EXERCISE DIRECTIONS — Wherever the string "PosArg" turns up in the data, copy the whole line.

** Opening RECORDS FOR PROCESSING block **

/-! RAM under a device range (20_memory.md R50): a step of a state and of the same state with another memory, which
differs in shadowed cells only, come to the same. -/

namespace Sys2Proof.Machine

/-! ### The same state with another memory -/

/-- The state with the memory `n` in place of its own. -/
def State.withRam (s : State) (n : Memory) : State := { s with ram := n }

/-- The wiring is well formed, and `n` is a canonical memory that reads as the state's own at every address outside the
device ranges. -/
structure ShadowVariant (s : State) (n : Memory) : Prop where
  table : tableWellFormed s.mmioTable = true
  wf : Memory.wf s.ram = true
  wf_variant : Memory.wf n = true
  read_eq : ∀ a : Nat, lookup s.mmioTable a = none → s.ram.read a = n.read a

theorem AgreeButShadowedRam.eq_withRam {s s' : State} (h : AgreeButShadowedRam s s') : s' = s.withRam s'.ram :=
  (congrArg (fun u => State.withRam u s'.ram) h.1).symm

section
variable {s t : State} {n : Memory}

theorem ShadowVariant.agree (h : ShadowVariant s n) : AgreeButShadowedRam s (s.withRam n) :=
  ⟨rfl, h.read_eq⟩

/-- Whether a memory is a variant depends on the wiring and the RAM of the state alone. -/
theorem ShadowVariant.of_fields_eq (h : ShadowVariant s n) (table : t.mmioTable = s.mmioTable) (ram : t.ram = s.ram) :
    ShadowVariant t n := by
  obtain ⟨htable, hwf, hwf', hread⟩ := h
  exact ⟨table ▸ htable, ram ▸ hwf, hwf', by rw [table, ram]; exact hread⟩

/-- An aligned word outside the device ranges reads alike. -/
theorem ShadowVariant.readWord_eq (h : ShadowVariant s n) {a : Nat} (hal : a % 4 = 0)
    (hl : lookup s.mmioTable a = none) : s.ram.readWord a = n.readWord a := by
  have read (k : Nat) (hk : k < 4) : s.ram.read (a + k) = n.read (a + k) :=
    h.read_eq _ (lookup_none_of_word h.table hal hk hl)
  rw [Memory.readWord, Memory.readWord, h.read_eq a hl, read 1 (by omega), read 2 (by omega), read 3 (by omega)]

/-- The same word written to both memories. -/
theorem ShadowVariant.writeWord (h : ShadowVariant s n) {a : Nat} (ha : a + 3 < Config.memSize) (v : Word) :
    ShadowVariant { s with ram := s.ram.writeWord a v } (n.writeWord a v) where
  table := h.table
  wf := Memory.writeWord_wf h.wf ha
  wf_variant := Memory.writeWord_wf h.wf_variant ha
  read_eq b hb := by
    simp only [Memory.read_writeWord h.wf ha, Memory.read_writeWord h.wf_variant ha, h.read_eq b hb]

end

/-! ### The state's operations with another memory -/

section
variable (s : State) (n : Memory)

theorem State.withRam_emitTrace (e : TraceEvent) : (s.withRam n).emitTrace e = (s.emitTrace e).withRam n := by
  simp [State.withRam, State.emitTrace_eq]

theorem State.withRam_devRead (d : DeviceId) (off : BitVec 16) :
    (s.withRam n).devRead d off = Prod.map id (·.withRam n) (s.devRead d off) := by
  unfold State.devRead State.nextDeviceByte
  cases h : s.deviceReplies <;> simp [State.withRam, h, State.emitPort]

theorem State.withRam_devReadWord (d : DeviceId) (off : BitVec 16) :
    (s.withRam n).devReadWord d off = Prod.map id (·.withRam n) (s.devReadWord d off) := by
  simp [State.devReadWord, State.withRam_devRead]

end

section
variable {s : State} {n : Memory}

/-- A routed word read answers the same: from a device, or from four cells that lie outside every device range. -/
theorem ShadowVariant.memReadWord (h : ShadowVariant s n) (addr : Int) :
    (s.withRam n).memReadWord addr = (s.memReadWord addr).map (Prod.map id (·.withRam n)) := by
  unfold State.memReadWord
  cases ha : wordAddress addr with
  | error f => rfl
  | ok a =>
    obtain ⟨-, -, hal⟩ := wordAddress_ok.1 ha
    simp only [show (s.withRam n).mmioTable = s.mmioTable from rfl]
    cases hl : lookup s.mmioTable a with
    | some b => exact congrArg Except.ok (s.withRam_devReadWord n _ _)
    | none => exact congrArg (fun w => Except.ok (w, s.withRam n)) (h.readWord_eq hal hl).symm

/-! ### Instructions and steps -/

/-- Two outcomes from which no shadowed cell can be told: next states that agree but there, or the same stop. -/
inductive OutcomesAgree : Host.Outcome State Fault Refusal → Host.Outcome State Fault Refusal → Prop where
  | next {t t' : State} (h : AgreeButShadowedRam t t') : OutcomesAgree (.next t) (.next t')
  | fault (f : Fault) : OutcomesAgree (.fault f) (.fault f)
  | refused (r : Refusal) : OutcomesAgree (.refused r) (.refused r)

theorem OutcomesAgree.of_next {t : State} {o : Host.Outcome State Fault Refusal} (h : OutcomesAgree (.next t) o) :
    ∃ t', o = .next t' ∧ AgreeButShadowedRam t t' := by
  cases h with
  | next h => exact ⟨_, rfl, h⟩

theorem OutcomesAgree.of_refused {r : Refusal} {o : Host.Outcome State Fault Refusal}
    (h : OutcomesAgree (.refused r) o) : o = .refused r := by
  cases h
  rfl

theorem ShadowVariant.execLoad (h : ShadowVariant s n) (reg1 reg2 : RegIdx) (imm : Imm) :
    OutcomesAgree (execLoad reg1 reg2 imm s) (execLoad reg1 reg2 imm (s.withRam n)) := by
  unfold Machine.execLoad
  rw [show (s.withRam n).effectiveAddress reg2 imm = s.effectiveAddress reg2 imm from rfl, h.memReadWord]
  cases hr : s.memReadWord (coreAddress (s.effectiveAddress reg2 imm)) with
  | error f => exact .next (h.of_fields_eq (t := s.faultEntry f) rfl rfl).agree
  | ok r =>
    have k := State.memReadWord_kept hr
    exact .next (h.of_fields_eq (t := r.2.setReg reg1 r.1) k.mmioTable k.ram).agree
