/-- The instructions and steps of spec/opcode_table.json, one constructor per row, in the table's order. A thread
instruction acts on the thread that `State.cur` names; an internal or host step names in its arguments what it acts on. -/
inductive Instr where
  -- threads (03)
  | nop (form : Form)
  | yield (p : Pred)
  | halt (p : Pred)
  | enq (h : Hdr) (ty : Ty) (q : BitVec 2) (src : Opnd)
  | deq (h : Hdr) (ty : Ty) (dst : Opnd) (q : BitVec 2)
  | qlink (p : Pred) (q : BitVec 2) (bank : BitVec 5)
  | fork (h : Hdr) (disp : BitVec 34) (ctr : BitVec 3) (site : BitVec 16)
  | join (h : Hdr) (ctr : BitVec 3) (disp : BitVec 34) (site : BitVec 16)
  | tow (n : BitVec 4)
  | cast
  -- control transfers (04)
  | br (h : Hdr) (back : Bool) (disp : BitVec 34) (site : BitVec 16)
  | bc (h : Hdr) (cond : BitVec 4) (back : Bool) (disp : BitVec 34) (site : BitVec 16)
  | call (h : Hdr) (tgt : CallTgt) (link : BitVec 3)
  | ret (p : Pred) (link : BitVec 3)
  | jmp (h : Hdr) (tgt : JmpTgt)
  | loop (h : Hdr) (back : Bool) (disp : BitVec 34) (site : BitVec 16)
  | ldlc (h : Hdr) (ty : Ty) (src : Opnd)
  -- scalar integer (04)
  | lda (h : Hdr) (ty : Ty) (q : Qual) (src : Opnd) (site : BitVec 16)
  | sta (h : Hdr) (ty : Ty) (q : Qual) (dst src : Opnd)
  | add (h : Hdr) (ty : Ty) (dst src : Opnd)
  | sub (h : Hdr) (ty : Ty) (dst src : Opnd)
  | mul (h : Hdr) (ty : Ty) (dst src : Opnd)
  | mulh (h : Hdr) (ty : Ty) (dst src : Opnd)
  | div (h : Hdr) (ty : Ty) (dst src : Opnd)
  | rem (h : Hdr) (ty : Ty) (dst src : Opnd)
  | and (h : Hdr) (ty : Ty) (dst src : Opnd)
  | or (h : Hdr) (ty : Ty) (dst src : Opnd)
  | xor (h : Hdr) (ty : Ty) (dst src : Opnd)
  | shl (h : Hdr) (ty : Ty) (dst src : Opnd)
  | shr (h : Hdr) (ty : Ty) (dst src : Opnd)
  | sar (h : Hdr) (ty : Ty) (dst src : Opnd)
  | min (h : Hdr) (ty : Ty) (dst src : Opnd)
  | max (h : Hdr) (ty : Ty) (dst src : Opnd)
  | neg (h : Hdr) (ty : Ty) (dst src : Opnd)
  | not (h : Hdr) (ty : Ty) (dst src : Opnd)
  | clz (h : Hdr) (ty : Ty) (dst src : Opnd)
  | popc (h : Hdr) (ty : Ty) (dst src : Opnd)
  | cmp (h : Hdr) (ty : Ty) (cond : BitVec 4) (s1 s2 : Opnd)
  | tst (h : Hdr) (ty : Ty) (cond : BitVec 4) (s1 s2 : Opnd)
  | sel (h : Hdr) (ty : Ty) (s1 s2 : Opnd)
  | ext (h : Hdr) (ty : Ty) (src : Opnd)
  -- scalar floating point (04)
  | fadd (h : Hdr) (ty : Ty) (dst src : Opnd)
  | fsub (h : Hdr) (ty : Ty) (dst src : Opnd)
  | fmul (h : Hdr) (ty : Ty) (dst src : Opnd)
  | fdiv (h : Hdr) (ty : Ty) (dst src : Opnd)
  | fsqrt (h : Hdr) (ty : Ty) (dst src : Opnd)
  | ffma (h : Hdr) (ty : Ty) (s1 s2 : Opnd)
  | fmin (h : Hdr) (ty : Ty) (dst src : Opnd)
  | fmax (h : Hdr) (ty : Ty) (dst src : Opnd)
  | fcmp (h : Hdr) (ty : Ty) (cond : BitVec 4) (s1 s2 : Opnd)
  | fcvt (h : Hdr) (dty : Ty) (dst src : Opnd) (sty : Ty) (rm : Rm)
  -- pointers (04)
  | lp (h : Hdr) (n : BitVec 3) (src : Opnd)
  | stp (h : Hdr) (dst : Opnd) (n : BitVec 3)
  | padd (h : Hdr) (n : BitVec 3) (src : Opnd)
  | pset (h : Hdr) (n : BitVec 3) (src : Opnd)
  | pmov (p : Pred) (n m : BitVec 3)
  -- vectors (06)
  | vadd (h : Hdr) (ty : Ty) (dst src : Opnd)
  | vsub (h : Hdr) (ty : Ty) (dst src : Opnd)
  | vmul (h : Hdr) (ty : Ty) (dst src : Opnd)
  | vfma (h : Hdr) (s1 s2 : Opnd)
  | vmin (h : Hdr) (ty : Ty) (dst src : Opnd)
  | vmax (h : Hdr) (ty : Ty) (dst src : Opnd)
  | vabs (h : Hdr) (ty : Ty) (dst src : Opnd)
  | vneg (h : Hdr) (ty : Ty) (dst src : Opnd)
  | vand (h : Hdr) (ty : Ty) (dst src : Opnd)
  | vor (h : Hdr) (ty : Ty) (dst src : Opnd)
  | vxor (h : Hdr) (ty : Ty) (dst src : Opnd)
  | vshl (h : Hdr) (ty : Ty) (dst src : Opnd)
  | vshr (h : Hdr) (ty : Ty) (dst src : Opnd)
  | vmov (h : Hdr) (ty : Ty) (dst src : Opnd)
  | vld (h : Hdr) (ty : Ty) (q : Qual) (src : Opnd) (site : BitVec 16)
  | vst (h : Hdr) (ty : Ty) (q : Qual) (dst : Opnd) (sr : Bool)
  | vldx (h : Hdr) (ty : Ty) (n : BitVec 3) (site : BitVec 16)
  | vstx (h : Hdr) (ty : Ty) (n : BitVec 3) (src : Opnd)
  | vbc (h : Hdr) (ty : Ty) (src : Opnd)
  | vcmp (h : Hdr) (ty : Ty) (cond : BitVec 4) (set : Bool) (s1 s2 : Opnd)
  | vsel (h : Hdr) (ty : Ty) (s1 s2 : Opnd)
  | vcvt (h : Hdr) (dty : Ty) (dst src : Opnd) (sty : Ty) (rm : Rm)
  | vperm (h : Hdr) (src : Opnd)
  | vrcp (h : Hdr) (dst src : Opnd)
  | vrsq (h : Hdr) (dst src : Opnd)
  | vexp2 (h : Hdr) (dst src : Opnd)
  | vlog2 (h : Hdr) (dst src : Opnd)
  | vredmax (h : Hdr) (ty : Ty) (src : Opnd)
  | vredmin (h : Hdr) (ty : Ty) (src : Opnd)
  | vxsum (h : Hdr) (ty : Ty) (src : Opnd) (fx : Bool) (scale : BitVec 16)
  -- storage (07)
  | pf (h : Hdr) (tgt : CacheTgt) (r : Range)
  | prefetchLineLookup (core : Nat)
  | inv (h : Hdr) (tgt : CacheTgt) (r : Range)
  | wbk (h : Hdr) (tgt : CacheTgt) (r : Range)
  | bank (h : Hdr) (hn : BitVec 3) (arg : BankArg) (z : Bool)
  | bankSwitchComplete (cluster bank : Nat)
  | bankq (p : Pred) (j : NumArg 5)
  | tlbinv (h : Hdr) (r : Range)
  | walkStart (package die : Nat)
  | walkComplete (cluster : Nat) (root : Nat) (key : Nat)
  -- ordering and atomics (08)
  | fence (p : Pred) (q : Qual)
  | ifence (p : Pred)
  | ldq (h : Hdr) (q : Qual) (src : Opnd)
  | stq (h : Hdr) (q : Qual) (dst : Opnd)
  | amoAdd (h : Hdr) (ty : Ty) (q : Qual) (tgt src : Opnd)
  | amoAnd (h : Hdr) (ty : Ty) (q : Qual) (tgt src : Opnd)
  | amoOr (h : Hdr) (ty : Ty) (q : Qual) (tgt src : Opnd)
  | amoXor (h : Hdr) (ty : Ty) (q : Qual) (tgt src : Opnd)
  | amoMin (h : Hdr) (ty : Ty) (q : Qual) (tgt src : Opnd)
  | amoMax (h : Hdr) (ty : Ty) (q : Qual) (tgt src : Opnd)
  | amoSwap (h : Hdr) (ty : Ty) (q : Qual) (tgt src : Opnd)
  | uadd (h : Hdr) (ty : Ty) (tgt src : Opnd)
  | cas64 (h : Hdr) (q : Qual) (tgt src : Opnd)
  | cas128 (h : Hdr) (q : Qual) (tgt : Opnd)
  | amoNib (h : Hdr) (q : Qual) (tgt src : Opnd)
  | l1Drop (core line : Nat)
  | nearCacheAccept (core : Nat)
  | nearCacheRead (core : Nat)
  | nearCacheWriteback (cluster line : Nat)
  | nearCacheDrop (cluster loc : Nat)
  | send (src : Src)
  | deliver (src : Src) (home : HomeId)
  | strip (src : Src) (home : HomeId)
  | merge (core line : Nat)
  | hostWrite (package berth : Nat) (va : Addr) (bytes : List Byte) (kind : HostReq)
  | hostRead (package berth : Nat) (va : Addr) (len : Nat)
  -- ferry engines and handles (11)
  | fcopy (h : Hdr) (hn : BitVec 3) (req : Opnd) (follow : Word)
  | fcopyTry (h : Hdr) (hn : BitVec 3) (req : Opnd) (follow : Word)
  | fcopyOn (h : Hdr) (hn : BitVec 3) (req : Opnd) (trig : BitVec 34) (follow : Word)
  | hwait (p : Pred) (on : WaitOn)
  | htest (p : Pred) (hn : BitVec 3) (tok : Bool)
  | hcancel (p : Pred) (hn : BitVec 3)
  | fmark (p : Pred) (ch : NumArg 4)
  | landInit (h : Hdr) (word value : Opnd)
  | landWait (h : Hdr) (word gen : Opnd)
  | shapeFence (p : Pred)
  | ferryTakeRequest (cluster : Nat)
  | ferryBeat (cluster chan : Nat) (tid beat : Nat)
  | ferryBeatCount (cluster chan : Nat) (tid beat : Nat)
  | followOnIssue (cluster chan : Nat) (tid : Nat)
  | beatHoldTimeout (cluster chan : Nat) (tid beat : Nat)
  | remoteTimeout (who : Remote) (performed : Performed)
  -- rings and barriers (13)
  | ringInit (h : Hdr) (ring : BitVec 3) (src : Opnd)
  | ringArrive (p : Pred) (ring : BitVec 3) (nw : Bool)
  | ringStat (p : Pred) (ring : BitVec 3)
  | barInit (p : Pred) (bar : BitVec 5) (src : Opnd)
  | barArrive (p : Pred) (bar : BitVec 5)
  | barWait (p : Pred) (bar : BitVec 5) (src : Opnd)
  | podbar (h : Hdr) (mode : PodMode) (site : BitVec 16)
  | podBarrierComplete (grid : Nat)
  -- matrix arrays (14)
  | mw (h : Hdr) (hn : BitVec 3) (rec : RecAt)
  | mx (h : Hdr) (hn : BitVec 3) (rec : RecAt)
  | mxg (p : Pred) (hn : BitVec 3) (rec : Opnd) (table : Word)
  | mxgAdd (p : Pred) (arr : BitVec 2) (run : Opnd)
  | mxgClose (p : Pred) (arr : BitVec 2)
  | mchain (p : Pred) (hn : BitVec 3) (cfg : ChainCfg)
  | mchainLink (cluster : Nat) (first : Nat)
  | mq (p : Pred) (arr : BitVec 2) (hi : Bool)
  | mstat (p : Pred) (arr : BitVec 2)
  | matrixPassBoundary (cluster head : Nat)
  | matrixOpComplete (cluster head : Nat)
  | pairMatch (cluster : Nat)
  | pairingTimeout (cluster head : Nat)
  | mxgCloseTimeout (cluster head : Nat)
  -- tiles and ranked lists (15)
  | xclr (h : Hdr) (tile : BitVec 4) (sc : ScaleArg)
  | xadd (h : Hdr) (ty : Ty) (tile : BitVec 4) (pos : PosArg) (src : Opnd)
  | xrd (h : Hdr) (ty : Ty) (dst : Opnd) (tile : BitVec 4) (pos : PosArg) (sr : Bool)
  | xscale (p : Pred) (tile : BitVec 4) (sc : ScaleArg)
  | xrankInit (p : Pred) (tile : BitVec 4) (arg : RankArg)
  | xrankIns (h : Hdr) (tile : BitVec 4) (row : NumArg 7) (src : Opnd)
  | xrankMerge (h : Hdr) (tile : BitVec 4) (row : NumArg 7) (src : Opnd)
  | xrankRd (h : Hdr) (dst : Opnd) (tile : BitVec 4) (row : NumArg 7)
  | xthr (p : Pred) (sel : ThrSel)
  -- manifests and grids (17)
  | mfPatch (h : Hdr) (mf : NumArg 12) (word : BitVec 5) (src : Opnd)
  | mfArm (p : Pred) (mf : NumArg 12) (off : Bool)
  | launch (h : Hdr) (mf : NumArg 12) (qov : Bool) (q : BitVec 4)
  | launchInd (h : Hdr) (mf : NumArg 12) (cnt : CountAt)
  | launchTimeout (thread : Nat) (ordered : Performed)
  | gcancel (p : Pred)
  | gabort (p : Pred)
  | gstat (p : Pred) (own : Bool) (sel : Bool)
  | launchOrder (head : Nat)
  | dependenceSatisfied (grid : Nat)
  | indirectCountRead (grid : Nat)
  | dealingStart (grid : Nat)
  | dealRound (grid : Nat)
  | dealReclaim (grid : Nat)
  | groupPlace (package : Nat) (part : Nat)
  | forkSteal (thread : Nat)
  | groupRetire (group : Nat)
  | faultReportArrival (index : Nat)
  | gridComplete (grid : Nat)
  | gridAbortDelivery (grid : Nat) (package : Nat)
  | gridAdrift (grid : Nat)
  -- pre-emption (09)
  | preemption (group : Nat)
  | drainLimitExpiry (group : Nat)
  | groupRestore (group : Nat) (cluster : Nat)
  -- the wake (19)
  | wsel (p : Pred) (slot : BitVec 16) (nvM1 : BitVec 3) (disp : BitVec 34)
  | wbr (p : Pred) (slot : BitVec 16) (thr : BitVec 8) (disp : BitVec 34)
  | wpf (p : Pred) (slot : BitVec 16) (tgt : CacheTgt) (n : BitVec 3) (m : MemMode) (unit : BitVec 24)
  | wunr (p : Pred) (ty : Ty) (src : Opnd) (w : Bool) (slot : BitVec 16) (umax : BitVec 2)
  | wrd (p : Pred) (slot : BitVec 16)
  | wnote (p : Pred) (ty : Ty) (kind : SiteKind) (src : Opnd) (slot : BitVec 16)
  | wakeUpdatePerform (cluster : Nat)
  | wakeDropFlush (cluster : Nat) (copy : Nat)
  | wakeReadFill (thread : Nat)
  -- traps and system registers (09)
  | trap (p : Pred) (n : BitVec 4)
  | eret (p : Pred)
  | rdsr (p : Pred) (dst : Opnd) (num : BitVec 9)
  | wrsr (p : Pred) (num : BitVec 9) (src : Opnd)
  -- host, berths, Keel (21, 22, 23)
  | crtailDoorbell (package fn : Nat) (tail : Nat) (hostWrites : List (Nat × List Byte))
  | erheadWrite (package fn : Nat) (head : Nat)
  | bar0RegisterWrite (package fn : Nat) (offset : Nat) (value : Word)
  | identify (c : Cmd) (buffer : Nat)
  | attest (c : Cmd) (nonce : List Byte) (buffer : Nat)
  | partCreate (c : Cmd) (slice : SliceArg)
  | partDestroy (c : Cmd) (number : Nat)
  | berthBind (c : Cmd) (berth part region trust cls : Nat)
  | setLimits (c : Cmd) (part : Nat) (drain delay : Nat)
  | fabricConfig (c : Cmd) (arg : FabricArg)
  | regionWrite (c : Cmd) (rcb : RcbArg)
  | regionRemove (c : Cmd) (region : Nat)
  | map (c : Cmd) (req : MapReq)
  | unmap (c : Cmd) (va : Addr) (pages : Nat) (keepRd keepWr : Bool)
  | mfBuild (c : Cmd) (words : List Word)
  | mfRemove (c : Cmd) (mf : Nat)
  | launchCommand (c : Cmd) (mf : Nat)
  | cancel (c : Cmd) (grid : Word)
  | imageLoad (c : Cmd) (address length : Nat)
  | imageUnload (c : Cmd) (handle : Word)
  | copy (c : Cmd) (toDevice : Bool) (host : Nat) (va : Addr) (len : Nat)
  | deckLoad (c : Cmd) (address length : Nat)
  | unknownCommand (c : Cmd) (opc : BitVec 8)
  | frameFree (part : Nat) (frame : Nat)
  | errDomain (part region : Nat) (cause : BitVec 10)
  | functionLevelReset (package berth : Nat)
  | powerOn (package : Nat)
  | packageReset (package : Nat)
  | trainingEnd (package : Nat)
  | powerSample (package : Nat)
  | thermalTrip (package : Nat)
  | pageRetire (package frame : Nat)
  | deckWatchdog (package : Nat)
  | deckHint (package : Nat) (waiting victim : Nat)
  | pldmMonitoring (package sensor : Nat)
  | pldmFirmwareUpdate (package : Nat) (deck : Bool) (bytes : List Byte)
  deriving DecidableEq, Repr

** Closing RECORDS FOR PROCESSING block **

REPLY —
  | xadd (h : Hdr) (ty : Ty) (tile : BitVec 4) (pos : PosArg) (src : Opnd)
  | xrd (h : Hdr) (ty : Ty) (dst : Opnd) (tile : BitVec 4) (pos : PosArg) (sr : Bool)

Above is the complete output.